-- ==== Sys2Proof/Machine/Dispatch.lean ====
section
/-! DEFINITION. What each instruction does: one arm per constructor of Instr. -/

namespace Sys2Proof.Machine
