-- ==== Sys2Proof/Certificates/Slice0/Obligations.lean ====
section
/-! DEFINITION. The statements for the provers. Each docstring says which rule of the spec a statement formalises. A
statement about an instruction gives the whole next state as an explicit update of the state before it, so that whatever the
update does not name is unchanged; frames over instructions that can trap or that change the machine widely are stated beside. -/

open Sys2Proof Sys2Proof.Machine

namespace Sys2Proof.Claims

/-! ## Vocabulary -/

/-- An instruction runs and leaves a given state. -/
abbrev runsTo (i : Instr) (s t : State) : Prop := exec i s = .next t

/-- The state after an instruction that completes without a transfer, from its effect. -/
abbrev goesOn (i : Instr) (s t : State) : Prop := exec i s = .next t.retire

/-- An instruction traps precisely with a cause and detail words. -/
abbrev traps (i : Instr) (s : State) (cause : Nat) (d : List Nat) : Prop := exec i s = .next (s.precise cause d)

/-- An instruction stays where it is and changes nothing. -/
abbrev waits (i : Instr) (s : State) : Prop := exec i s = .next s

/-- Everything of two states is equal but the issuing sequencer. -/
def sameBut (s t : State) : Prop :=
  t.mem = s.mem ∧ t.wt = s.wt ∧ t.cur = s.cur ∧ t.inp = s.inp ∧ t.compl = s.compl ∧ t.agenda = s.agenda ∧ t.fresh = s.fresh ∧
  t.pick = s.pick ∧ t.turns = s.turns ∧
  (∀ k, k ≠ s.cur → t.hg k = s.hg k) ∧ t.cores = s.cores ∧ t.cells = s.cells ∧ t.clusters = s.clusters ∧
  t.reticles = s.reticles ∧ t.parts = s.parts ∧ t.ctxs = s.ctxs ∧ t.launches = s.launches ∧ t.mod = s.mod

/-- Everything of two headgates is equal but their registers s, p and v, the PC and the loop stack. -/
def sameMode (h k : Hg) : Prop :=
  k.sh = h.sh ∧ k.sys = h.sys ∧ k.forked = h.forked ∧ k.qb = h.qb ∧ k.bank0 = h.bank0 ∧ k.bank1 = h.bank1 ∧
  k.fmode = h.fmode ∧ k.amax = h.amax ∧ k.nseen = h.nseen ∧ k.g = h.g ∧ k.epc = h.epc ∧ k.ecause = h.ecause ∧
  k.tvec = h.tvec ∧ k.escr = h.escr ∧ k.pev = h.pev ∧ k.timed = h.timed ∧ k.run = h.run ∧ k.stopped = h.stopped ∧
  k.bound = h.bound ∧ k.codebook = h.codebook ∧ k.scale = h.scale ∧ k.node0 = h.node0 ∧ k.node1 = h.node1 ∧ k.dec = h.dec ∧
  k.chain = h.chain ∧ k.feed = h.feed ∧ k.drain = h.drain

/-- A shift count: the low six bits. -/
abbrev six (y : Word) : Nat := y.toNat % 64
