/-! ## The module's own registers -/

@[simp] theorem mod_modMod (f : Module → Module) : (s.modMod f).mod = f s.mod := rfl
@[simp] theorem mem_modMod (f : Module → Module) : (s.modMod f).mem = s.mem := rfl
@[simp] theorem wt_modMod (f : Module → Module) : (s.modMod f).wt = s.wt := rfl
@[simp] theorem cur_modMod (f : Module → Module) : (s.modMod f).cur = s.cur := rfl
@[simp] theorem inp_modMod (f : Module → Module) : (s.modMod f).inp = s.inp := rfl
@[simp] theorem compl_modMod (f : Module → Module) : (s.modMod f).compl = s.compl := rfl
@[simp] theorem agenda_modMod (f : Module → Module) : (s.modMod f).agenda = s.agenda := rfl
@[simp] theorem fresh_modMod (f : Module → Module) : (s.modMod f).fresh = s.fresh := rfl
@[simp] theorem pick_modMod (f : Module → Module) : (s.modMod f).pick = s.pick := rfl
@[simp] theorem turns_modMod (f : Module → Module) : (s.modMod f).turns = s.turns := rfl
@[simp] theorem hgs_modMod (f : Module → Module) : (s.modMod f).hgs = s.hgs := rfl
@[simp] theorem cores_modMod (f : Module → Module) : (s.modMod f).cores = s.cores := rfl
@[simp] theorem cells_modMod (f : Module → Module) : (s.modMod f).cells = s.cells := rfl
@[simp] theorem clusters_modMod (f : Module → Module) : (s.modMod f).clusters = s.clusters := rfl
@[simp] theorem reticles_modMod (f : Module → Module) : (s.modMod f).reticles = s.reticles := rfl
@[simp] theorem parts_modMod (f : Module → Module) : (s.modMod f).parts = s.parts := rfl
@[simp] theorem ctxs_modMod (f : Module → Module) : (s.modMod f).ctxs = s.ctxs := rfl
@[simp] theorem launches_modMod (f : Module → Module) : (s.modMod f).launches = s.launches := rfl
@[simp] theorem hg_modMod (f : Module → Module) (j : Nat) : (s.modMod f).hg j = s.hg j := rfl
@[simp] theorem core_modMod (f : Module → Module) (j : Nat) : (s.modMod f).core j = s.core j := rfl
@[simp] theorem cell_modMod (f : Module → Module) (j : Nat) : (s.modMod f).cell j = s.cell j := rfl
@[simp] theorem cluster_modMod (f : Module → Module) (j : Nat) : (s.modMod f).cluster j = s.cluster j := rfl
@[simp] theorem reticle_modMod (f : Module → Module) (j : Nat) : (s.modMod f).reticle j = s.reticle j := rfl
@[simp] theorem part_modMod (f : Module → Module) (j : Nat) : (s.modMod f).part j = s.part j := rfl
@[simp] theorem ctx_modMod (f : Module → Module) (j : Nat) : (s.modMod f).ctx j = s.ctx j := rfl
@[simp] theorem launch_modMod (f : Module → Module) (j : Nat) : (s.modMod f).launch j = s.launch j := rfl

Task details: Repeat the records above exactly as they appear.

Written answer:
-- ==== Sys2Proof/Machine/Dispatch.lean ====
section
/-! DEFINITION. What each instruction does: one arm per constructor of Instr. -/

namespace Sys2Proof.Machine
-- ==== Sys2Proof/Certificates/Slice0/Obligations.lean ====
section
/-! DEFINITION. The statements for the provers. Each docstring says which rule of the spec a statement formalises. A
statement about an instruction gives the whole next state as an explicit update of the state before it, so that whatever the
update does not name is unchanged; frames over instructions that can trap or that change the machine widely are stated beside. -/

open Sys2Proof Sys2Proof.Machine

namespace Sys2Proof.Claims

/-! ## Vocabulary -/

/-- An instruction runs and leaves a given state. -/
abbrev runsTo (i : Instr) (s t : State) : Prop := exec i s = .next t

/-- The state after an instruction that completes without a transfer, from its effect. -/
abbrev goesOn (i : Instr) (s t : State) : Prop := exec i s = .next t.retire

/-- An instruction traps precisely with a cause and detail words. -/
abbrev traps (i : Instr) (s : State) (cause : Nat) (d : List Nat) : Prop := exec i s = .next (s.precise cause d)

/-- An instruction stays where it is and changes nothing. -/
abbrev waits (i : Instr) (s : State) : Prop := exec i s = .next s

/-- Everything of two states is equal but the issuing sequencer. -/
def sameBut (s t : State) : Prop :=
  t.mem = s.mem ∧ t.wt = s.wt ∧ t.cur = s.cur ∧ t.inp = s.inp ∧ t.compl = s.compl ∧ t.agenda = s.agenda ∧ t.fresh = s.fresh ∧
  t.pick = s.pick ∧ t.turns = s.turns ∧
  (∀ k, k ≠ s.cur → t.hg k = s.hg k) ∧ t.cores = s.cores ∧ t.cells = s.cells ∧ t.clusters = s.clusters ∧
  t.reticles = s.reticles ∧ t.parts = s.parts ∧ t.ctxs = s.ctxs ∧ t.launches = s.launches ∧ t.mod = s.mod

/-- Everything of two headgates is equal but their registers s, p and v, the PC and the loop stack. -/
def sameMode (h k : Hg) : Prop :=
  k.sh = h.sh ∧ k.sys = h.sys ∧ k.forked = h.forked ∧ k.qb = h.qb ∧ k.bank0 = h.bank0 ∧ k.bank1 = h.bank1 ∧
  k.fmode = h.fmode ∧ k.amax = h.amax ∧ k.nseen = h.nseen ∧ k.g = h.g ∧ k.epc = h.epc ∧ k.ecause = h.ecause ∧
  k.tvec = h.tvec ∧ k.escr = h.escr ∧ k.pev = h.pev ∧ k.timed = h.timed ∧ k.run = h.run ∧ k.stopped = h.stopped ∧
  k.bound = h.bound ∧ k.codebook = h.codebook ∧ k.scale = h.scale ∧ k.node0 = h.node0 ∧ k.node1 = h.node1 ∧ k.dec = h.dec ∧
  k.chain = h.chain ∧ k.feed = h.feed ∧ k.drain = h.drain

/-- A shift count: the low six bits. -/
abbrev six (y : Word) : Nat := y.toNat % 64
/-! ## The module's own registers -/

@[simp] theorem mod_modMod (f : Module → Module) : (s.modMod f).mod = f s.mod := rfl
@[simp] theorem mem_modMod (f : Module → Module) : (s.modMod f).mem = s.mem := rfl
@[simp] theorem wt_modMod (f : Module → Module) : (s.modMod f).wt = s.wt := rfl
@[simp] theorem cur_modMod (f : Module → Module) : (s.modMod f).cur = s.cur := rfl
@[simp] theorem inp_modMod (f : Module → Module) : (s.modMod f).inp = s.inp := rfl
@[simp] theorem compl_modMod (f : Module → Module) : (s.modMod f).compl = s.compl := rfl
@[simp] theorem agenda_modMod (f : Module → Module) : (s.modMod f).agenda = s.agenda := rfl
@[simp] theorem fresh_modMod (f : Module → Module) : (s.modMod f).fresh = s.fresh := rfl
@[simp] theorem pick_modMod (f : Module → Module) : (s.modMod f).pick = s.pick := rfl
@[simp] theorem turns_modMod (f : Module → Module) : (s.modMod f).turns = s.turns := rfl
@[simp] theorem hgs_modMod (f : Module → Module) : (s.modMod f).hgs = s.hgs := rfl
@[simp] theorem cores_modMod (f : Module → Module) : (s.modMod f).cores = s.cores := rfl
@[simp] theorem cells_modMod (f : Module → Module) : (s.modMod f).cells = s.cells := rfl
@[simp] theorem clusters_modMod (f : Module → Module) : (s.modMod f).clusters = s.clusters := rfl
@[simp] theorem reticles_modMod (f : Module → Module) : (s.modMod f).reticles = s.reticles := rfl
@[simp] theorem parts_modMod (f : Module → Module) : (s.modMod f).parts = s.parts := rfl
@[simp] theorem ctxs_modMod (f : Module → Module) : (s.modMod f).ctxs = s.ctxs := rfl
@[simp] theorem launches_modMod (f : Module → Module) : (s.modMod f).launches = s.launches := rfl
@[simp] theorem hg_modMod (f : Module → Module) (j : Nat) : (s.modMod f).hg j = s.hg j := rfl
@[simp] theorem core_modMod (f : Module → Module) (j : Nat) : (s.modMod f).core j = s.core j := rfl
@[simp] theorem cell_modMod (f : Module → Module) (j : Nat) : (s.modMod f).cell j = s.cell j := rfl
@[simp] theorem cluster_modMod (f : Module → Module) (j : Nat) : (s.modMod f).cluster j = s.cluster j := rfl
@[simp] theorem reticle_modMod (f : Module → Module) (j : Nat) : (s.modMod f).reticle j = s.reticle j := rfl
@[simp] theorem part_modMod (f : Module → Module) (j : Nat) : (s.modMod f).part j = s.part j := rfl
@[simp] theorem ctx_modMod (f : Module → Module) (j : Nat) : (s.modMod f).ctx j = s.ctx j := rfl
@[simp] theorem launch_modMod (f : Module → Module) (j : Nat) : (s.modMod f).launch j = s.launch j := rfl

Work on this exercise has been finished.